[[ Records for the exercise open ]]
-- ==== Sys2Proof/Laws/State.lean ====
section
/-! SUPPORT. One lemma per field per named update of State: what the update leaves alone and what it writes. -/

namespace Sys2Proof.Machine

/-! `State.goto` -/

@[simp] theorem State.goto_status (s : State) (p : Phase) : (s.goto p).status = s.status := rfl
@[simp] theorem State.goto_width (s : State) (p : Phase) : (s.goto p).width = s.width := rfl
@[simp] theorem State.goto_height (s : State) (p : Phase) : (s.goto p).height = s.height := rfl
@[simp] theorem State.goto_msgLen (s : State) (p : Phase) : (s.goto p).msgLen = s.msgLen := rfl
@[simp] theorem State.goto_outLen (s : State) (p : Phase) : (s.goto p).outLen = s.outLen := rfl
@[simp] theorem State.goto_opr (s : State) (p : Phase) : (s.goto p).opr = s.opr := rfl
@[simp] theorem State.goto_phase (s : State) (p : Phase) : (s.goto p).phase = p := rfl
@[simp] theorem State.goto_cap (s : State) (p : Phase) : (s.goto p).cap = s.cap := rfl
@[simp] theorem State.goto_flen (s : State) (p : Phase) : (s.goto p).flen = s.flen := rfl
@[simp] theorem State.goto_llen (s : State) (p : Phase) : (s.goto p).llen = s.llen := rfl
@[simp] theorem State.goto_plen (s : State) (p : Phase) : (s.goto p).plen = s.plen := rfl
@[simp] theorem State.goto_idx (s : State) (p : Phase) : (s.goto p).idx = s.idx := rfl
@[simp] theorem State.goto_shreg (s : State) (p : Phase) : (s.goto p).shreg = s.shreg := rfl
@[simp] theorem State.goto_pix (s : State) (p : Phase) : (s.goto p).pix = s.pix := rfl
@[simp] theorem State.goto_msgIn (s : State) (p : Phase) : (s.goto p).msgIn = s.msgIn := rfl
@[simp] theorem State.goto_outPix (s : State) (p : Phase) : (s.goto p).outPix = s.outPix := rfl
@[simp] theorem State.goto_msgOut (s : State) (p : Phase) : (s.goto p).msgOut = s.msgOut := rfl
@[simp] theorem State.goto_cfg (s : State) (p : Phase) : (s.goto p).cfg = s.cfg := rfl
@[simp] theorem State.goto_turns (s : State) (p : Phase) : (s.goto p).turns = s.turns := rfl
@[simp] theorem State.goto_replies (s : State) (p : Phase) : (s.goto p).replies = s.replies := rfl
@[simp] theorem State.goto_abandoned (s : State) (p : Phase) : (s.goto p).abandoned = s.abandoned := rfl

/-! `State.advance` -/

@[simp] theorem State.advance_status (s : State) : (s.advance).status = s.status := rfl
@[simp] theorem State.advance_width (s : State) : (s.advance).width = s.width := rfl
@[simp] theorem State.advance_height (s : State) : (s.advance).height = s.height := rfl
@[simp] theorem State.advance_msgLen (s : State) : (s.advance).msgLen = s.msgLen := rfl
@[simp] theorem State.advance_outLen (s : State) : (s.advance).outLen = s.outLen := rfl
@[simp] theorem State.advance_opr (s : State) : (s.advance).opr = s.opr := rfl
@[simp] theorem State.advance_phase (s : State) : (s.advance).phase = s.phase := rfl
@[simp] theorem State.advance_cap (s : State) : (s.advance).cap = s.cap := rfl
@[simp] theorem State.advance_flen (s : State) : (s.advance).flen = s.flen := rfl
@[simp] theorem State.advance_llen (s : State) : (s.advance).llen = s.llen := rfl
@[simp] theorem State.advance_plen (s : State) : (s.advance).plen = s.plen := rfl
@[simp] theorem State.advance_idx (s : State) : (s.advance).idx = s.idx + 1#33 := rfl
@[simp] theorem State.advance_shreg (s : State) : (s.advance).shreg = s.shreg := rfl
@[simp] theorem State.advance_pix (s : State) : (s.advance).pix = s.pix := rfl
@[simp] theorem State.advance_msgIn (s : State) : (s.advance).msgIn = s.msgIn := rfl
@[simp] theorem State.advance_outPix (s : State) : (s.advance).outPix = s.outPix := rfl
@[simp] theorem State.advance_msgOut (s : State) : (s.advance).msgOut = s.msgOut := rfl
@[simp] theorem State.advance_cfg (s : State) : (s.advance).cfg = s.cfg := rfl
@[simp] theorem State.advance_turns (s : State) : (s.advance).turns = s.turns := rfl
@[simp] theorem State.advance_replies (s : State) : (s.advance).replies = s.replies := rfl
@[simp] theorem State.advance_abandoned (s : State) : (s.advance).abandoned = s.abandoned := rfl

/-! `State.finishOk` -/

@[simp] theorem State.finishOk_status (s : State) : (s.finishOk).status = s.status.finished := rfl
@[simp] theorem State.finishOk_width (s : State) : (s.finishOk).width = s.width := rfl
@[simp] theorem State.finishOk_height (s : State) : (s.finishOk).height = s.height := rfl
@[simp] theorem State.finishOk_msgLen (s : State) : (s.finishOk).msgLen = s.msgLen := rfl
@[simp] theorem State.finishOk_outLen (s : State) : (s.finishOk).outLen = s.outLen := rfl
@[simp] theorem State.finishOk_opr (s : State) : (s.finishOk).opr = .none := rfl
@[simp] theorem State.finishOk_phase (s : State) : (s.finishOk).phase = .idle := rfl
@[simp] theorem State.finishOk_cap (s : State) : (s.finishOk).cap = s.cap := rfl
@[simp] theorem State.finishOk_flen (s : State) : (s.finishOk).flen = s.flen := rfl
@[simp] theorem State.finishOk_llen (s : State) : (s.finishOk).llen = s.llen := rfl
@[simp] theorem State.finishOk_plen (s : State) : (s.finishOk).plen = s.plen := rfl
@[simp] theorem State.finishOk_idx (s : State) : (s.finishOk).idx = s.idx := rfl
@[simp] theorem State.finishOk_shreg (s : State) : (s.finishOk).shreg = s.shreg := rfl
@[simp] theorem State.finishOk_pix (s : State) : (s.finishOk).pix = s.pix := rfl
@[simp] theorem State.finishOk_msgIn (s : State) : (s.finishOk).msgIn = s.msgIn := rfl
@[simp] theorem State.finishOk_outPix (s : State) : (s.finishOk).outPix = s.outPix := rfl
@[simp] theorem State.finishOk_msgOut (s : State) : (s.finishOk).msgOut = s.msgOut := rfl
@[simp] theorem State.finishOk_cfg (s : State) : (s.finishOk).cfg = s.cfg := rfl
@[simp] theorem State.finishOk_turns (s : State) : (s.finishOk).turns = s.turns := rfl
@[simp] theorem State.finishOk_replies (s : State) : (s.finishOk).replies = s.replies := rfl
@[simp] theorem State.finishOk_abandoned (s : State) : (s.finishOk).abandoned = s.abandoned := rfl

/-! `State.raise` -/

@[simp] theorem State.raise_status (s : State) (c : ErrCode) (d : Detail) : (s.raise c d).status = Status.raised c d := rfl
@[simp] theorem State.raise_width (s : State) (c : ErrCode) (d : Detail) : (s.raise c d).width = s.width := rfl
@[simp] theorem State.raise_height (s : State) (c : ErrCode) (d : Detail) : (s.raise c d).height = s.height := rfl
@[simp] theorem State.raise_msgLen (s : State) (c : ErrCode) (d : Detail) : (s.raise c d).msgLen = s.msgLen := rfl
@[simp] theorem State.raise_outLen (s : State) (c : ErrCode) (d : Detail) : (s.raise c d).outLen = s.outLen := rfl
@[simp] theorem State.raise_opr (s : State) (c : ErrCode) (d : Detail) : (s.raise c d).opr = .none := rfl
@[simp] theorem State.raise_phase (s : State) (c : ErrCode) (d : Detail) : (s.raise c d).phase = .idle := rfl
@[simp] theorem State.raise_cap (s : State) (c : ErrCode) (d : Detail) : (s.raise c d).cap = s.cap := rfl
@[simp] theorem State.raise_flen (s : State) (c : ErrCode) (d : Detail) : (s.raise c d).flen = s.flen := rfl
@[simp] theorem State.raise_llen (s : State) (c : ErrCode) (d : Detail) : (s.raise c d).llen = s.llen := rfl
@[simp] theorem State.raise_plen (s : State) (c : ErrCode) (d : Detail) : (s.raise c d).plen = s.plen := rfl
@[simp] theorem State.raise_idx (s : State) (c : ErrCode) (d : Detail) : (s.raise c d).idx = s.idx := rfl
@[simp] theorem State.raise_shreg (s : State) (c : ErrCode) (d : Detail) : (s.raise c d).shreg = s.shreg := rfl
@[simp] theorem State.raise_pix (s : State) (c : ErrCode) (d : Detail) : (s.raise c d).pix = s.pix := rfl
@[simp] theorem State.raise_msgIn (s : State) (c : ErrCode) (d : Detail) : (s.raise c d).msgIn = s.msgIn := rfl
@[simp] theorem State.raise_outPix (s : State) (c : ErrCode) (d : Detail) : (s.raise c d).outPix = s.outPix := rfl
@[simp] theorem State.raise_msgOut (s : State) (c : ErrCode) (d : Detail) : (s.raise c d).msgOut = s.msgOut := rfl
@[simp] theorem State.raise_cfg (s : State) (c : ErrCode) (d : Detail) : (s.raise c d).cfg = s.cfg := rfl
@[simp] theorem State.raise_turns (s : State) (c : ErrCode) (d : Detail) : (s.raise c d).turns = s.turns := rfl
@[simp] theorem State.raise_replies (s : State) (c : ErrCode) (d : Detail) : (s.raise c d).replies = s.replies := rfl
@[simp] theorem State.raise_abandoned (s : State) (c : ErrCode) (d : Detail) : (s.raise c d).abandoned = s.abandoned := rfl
[[ Records for the exercise closed ]]
◆ **Instructions to follow**: Your answer should be a single number: the count of lines in the listing that hold the word "abandoned".

◆ **Your response**: 4